WHAT THE EXERCISE ASKS: Where does the word "ring" show up in the records? Copy every line that has it.

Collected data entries
=== Begin Enclosure ===
/-- ALLOC takes the lowest FREE slot and ALLOC_AT the one it names, which becomes an object of the kind, pavilion and
link given with value 0, a ring taking four; a failure sets ERR and its code and changes no slot. FREE zeroes a
group that is in no use, is refused with BUSY or RETIRED otherwise, and leaves a FREE slot. RETIRE makes FREE or
MOVED slots RETIRED, and UNRETIRE makes a RETIRED slot FREE. Only OBJ_CMD and OBJ_RES change of the registers. -/
def Obligations.ObjectsAreAllocatedAndFreed : Prop :=
  (∀ (x : BitVec 2) (w : Word32) (k : Kind) (pon : Nat) (s : State), s.cfgOpen (corePage x) 0x050 = true → s.rowsGood = true → s.allocDecide x.toNat none (bitsOf w.toNat 4 4) (BitVec.ofNat 6 (bitsOf w.toNat 8 6)) (wbit w 14) (s.get F.OBJ_LINK_LINK x.toNat) = .ok (k, pon) →
      ∃ t, exec (.alloc x w) s = .next t ∧ CfgAnswered s t ∧ t.flag F.OBJ_RES_DONE x.toNat = true ∧ t.flag F.OBJ_RES_ERR x.toNat = false ∧ t.get F.OBJ_RES_CODE x.toNat = 0 ∧ t.get F.OBJ_RES_PON x.toNat = pon % 2 ^ 14 ∧ (t.slot x.toNat pon = { Slot.free with kind := k, pav := BitVec.ofNat 6 (bitsOf w.toNat 8 6), ctxl := wbit w 14, link := BitVec.ofNat 24 (s.linkStored x.toNat k (wbit w 14) (s.get F.OBJ_LINK_LINK x.toNat)) }) ∧
        (k = .ring → ∀ i, i ∈ [1, 2, 3] → (t.slot x.toNat (pon + i)).kind = .ringPart ∧ (t.slot x.toNat (pon + i)).link.toNat = i) ∧
        SlotsBut s t x (if k = .ring then [pon, pon + 1, pon + 2, pon + 3] else [pon]) ∧ RegsBut s t [F.OBJ_CMD_CMD.key x.toNat 0, F.OBJ_CMD_KIND.key x.toNat 0, F.OBJ_CMD_PAV.key x.toNat 0, F.OBJ_CMD_CTXL.key x.toNat 0, F.OBJ_CMD_PON.key x.toNat 0, F.OBJ_RES_PON.key x.toNat 0, F.OBJ_RES_DONE.key x.toNat 0, F.OBJ_RES_ERR.key x.toNat 0, F.OBJ_RES_CODE.key x.toNat 0] ∧ s.slotFree x.toNat pon = true ∧ (k ≠ .ring → ∀ y, y < pon → s.slotFree x.toNat y = false)) ∧
  (∀ (x : BitVec 2) (w : Word32) (k : Kind) (pon : Nat) (s : State), s.cfgOpen (corePage x) 0x050 = true → s.rowsGood = true → s.allocDecide x.toNat (some (bitsOf w.toNat 16 14)) (bitsOf w.toNat 4 4) (BitVec.ofNat 6 (bitsOf w.toNat 8 6)) (wbit w 14) (s.get F.OBJ_LINK_LINK x.toNat) = .ok (k, pon) →
      ∃ t, exec (.allocAt x w) s = .next t ∧ CfgAnswered s t ∧ t.flag F.OBJ_RES_DONE x.toNat = true ∧ t.flag F.OBJ_RES_ERR x.toNat = false ∧ t.get F.OBJ_RES_CODE x.toNat = 0 ∧ t.get F.OBJ_RES_PON x.toNat = pon % 2 ^ 14 ∧ (t.slot x.toNat pon = { Slot.free with kind := k, pav := BitVec.ofNat 6 (bitsOf w.toNat 8 6), ctxl := wbit w 14, link := BitVec.ofNat 24 (s.linkStored x.toNat k (wbit w 14) (s.get F.OBJ_LINK_LINK x.toNat)) }) ∧
        (k = .ring → ∀ i, i ∈ [1, 2, 3] → (t.slot x.toNat (pon + i)).kind = .ringPart ∧ (t.slot x.toNat (pon + i)).link.toNat = i) ∧
        SlotsBut s t x (if k = .ring then [pon, pon + 1, pon + 2, pon + 3] else [pon]) ∧ RegsBut s t [F.OBJ_CMD_CMD.key x.toNat 0, F.OBJ_CMD_KIND.key x.toNat 0, F.OBJ_CMD_PAV.key x.toNat 0, F.OBJ_CMD_CTXL.key x.toNat 0, F.OBJ_CMD_PON.key x.toNat 0, F.OBJ_RES_PON.key x.toNat 0, F.OBJ_RES_DONE.key x.toNat 0, F.OBJ_RES_ERR.key x.toNat 0, F.OBJ_RES_CODE.key x.toNat 0] ∧ s.slotFree x.toNat pon = true ∧ pon = bitsOf w.toNat 16 14) ∧
  (∀ (x : BitVec 2) (w : Word32) (c : Nat) (s : State), s.cfgOpen (corePage x) 0x050 = true → s.rowsGood = true → s.allocDecide x.toNat none (bitsOf w.toNat 4 4) (BitVec.ofNat 6 (bitsOf w.toNat 8 6)) (wbit w 14) (s.get F.OBJ_LINK_LINK x.toNat) = .error c →
      ∃ t, exec (.alloc x w) s = .next t ∧ CfgAnswered s t ∧ t.flag F.OBJ_RES_DONE x.toNat = true ∧ t.flag F.OBJ_RES_ERR x.toNat = true ∧ t.get F.OBJ_RES_CODE x.toNat = c ∧ t.get F.OBJ_RES_PON x.toNat = bitsOf w.toNat 16 14 ∧ OnlyRegs s t [F.OBJ_CMD_CMD.key x.toNat 0, F.OBJ_CMD_KIND.key x.toNat 0, F.OBJ_CMD_PAV.key x.toNat 0, F.OBJ_CMD_CTXL.key x.toNat 0, F.OBJ_CMD_PON.key x.toNat 0, F.OBJ_RES_PON.key x.toNat 0, F.OBJ_RES_DONE.key x.toNat 0, F.OBJ_RES_ERR.key x.toNat 0, F.OBJ_RES_CODE.key x.toNat 0]) ∧
  (∀ (x : BitVec 2) (w : Word32) (c : Nat) (s : State), s.cfgOpen (corePage x) 0x050 = true → s.rowsGood = true → s.allocDecide x.toNat (some (bitsOf w.toNat 16 14)) (bitsOf w.toNat 4 4) (BitVec.ofNat 6 (bitsOf w.toNat 8 6)) (wbit w 14) (s.get F.OBJ_LINK_LINK x.toNat) = .error c →
      ∃ t, exec (.allocAt x w) s = .next t ∧ CfgAnswered s t ∧ t.flag F.OBJ_RES_DONE x.toNat = true ∧ t.flag F.OBJ_RES_ERR x.toNat = true ∧ t.get F.OBJ_RES_CODE x.toNat = c ∧ t.get F.OBJ_RES_PON x.toNat = bitsOf w.toNat 16 14 ∧ OnlyRegs s t [F.OBJ_CMD_CMD.key x.toNat 0, F.OBJ_CMD_KIND.key x.toNat 0, F.OBJ_CMD_PAV.key x.toNat 0, F.OBJ_CMD_CTXL.key x.toNat 0, F.OBJ_CMD_PON.key x.toNat 0, F.OBJ_RES_PON.key x.toNat 0, F.OBJ_RES_DONE.key x.toNat 0, F.OBJ_RES_ERR.key x.toNat 0, F.OBJ_RES_CODE.key x.toNat 0]) ∧
  (∀ (x : BitVec 2) (w : Word32) (s : State), s.cfgOpen (corePage x) 0x050 = true → s.rowsGood = true → (s.slot x.toNat (bitsOf w.toNat 16 14)).kind ≠ .free → (s.slot x.toNat (bitsOf w.toNat 16 14)).kind ≠ .retired →
      s.pavBusy (s.slot x.toNat (bitsOf w.toNat 16 14)).pav = false → (∀ y ∈ s.slotGroup x.toNat (bitsOf w.toNat 16 14), s.slotBusy x.toNat y = false) → ∃ t, exec (.free x w) s = .next t ∧ CfgAnswered s t ∧
      t.flag F.OBJ_RES_DONE x.toNat = true ∧ t.flag F.OBJ_RES_ERR x.toNat = false ∧ t.get F.OBJ_RES_CODE x.toNat = 0 ∧ t.get F.OBJ_RES_PON x.toNat = bitsOf w.toNat 16 14 ∧ (∀ y ∈ s.slotGroup x.toNat (bitsOf w.toNat 16 14), t.slot x.toNat y = Slot.free) ∧ SlotsBut s t x (s.slotGroup x.toNat (bitsOf w.toNat 16 14)) ∧ RegsBut s t [F.OBJ_CMD_CMD.key x.toNat 0, F.OBJ_CMD_KIND.key x.toNat 0, F.OBJ_CMD_PAV.key x.toNat 0, F.OBJ_CMD_CTXL.key x.toNat 0, F.OBJ_CMD_PON.key x.toNat 0, F.OBJ_RES_PON.key x.toNat 0, F.OBJ_RES_DONE.key x.toNat 0, F.OBJ_RES_ERR.key x.toNat 0, F.OBJ_RES_CODE.key x.toNat 0]) ∧
  (∀ (x : BitVec 2) (w : Word32) (c : Nat) (s : State), s.cfgOpen (corePage x) 0x050 = true → s.rowsGood = true →
      ((s.slot x.toNat (bitsOf w.toNat 16 14)).kind = .retired ∧ c = 7) ∨ (s.slotFree x.toNat (bitsOf w.toNat 16 14) = true ∧ c = 0) ∨
        (((s.slot x.toNat (bitsOf w.toNat 16 14)).kind.live = true ∨ (s.slot x.toNat (bitsOf w.toNat 16 14)).kind = .moved) ∧ (s.pavBusy (s.slot x.toNat (bitsOf w.toNat 16 14)).pav = true ∨ ∃ y ∈ s.slotGroup x.toNat (bitsOf w.toNat 16 14), s.slotBusy x.toNat y = true) ∧ c = 5) →
      ∃ t, exec (.free x w) s = .next t ∧ t.get F.OBJ_RES_CODE x.toNat = c ∧ (t.flag F.OBJ_RES_ERR x.toNat = true ↔ c ≠ 0) ∧ OnlyRegs s t [F.OBJ_CMD_CMD.key x.toNat 0, F.OBJ_CMD_KIND.key x.toNat 0, F.OBJ_CMD_PAV.key x.toNat 0, F.OBJ_CMD_CTXL.key x.toNat 0, F.OBJ_CMD_PON.key x.toNat 0, F.OBJ_RES_PON.key x.toNat 0, F.OBJ_RES_DONE.key x.toNat 0, F.OBJ_RES_ERR.key x.toNat 0, F.OBJ_RES_CODE.key x.toNat 0]) ∧
  (∀ (x : BitVec 2) (w : Word32) (s : State), s.cfgOpen (corePage x) 0x050 = true → s.rowsGood = true → (∀ y ∈ s.slotGroup x.toNat (bitsOf w.toNat 16 14), s.slotFree x.toNat y = true ∨ ((s.slot x.toNat y).kind = .moved ∧ s.pavBusy (s.slot x.toNat y).pav = false)) →
      ∃ t, exec (.retire x w) s = .next t ∧ CfgAnswered s t ∧ t.flag F.OBJ_RES_DONE x.toNat = true ∧ t.flag F.OBJ_RES_ERR x.toNat = false ∧ t.get F.OBJ_RES_CODE x.toNat = 0 ∧ t.get F.OBJ_RES_PON x.toNat = bitsOf w.toNat 16 14 ∧
        (∀ y ∈ s.slotGroup x.toNat (bitsOf w.toNat 16 14), t.slot x.toNat y = { Slot.free with kind := .retired }) ∧ SlotsBut s t x (s.slotGroup x.toNat (bitsOf w.toNat 16 14))) ∧
  (∀ (x : BitVec 2) (w : Word32) (y : Nat) (s : State), s.cfgOpen (corePage x) 0x050 = true → s.rowsGood = true → y ∈ s.slotGroup x.toNat (bitsOf w.toNat 16 14) → s.slotFree x.toNat y = false →
      ((s.slot x.toNat y).kind ≠ .moved ∨ s.pavBusy (s.slot x.toNat y).pav = true) →
      ∃ t, exec (.retire x w) s = .next t ∧ t.flag F.OBJ_RES_DONE x.toNat = true ∧ t.flag F.OBJ_RES_ERR x.toNat = true ∧ t.get F.OBJ_RES_CODE x.toNat = 5 ∧ t.get F.OBJ_RES_PON x.toNat = bitsOf w.toNat 16 14 ∧ OnlyRegs s t [F.OBJ_CMD_CMD.key x.toNat 0, F.OBJ_CMD_KIND.key x.toNat 0, F.OBJ_CMD_PAV.key x.toNat 0, F.OBJ_CMD_CTXL.key x.toNat 0, F.OBJ_CMD_PON.key x.toNat 0, F.OBJ_RES_PON.key x.toNat 0, F.OBJ_RES_DONE.key x.toNat 0, F.OBJ_RES_ERR.key x.toNat 0, F.OBJ_RES_CODE.key x.toNat 0]) ∧
  (∀ (x : BitVec 2) (w : Word32) (s : State), s.cfgOpen (corePage x) 0x050 = true → s.rowsGood = true → (s.slot x.toNat (bitsOf w.toNat 16 14)).kind = .retired → ∃ t, exec (.unretire x w) s = .next t ∧ CfgAnswered s t ∧
      t.flag F.OBJ_RES_DONE x.toNat = true ∧ t.flag F.OBJ_RES_ERR x.toNat = false ∧ t.get F.OBJ_RES_CODE x.toNat = 0 ∧ t.get F.OBJ_RES_PON x.toNat = bitsOf w.toNat 16 14 ∧ t.slot x.toNat (bitsOf w.toNat 16 14) = Slot.free ∧ SlotsBut s t x [bitsOf w.toNat 16 14] ∧ RegsBut s t [F.OBJ_CMD_CMD.key x.toNat 0, F.OBJ_CMD_KIND.key x.toNat 0, F.OBJ_CMD_PAV.key x.toNat 0, F.OBJ_CMD_CTXL.key x.toNat 0, F.OBJ_CMD_PON.key x.toNat 0, F.OBJ_RES_PON.key x.toNat 0, F.OBJ_RES_DONE.key x.toNat 0, F.OBJ_RES_ERR.key x.toNat 0, F.OBJ_RES_CODE.key x.toNat 0]) ∧
  (∀ (x : BitVec 2) (w : Word32) (s : State), s.cfgOpen (corePage x) 0x050 = true → s.rowsGood = true → (s.slot x.toNat (bitsOf w.toNat 16 14)).kind ≠ .retired → ∃ t, exec (.unretire x w) s = .next t ∧
      t.flag F.OBJ_RES_DONE x.toNat = true ∧ t.flag F.OBJ_RES_ERR x.toNat = true ∧ t.get F.OBJ_RES_CODE x.toNat = 7 ∧ t.get F.OBJ_RES_PON x.toNat = bitsOf w.toNat 16 14 ∧ OnlyRegs s t [F.OBJ_CMD_CMD.key x.toNat 0, F.OBJ_CMD_KIND.key x.toNat 0, F.OBJ_CMD_PAV.key x.toNat 0, F.OBJ_CMD_CTXL.key x.toNat 0, F.OBJ_CMD_PON.key x.toNat 0, F.OBJ_RES_PON.key x.toNat 0, F.OBJ_RES_DONE.key x.toNat 0, F.OBJ_RES_ERR.key x.toNat 0, F.OBJ_RES_CODE.key x.toNat 0])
=== End Enclosure ===
WORKED SOLUTION:
link given with value 0, a ring taking four; a failure sets ERR and its code and changes no slot. FREE zeroes a
        (k = .ring → ∀ i, i ∈ [1, 2, 3] → (t.slot x.toNat (pon + i)).kind = .ringPart ∧ (t.slot x.toNat (pon + i)).link.toNat = i) ∧
        SlotsBut s t x (if k = .ring then [pon, pon + 1, pon + 2, pon + 3] else [pon]) ∧ RegsBut s t [F.OBJ_CMD_CMD.key x.toNat 0, F.OBJ_CMD_KIND.key x.toNat 0, F.OBJ_CMD_PAV.key x.toNat 0, F.OBJ_CMD_CTXL.key x.toNat 0, F.OBJ_CMD_PON.key x.toNat 0, F.OBJ_RES_PON.key x.toNat 0, F.OBJ_RES_DONE.key x.toNat 0, F.OBJ_RES_ERR.key x.toNat 0, F.OBJ_RES_CODE.key x.toNat 0] ∧ s.slotFree x.toNat pon = true ∧ (k ≠ .ring → ∀ y, y < pon → s.slotFree x.toNat y = false)) ∧
        (k = .ring → ∀ i, i ∈ [1, 2, 3] → (t.slot x.toNat (pon + i)).kind = .ringPart ∧ (t.slot x.toNat (pon + i)).link.toNat = i) ∧
        SlotsBut s t x (if k = .ring then [pon, pon + 1, pon + 2, pon + 3] else [pon]) ∧ RegsBut s t [F.OBJ_CMD_CMD.key x.toNat 0, F.OBJ_CMD_KIND.key x.toNat 0, F.OBJ_CMD_PAV.key x.toNat 0, F.OBJ_CMD_CTXL.key x.toNat 0, F.OBJ_CMD_PON.key x.toNat 0, F.OBJ_RES_PON.key x.toNat 0, F.OBJ_RES_DONE.key x.toNat 0, F.OBJ_RES_ERR.key x.toNat 0, F.OBJ_RES_CODE.key x.toNat 0] ∧ s.slotFree x.toNat pon = true ∧ pon = bitsOf w.toNat 16 14) ∧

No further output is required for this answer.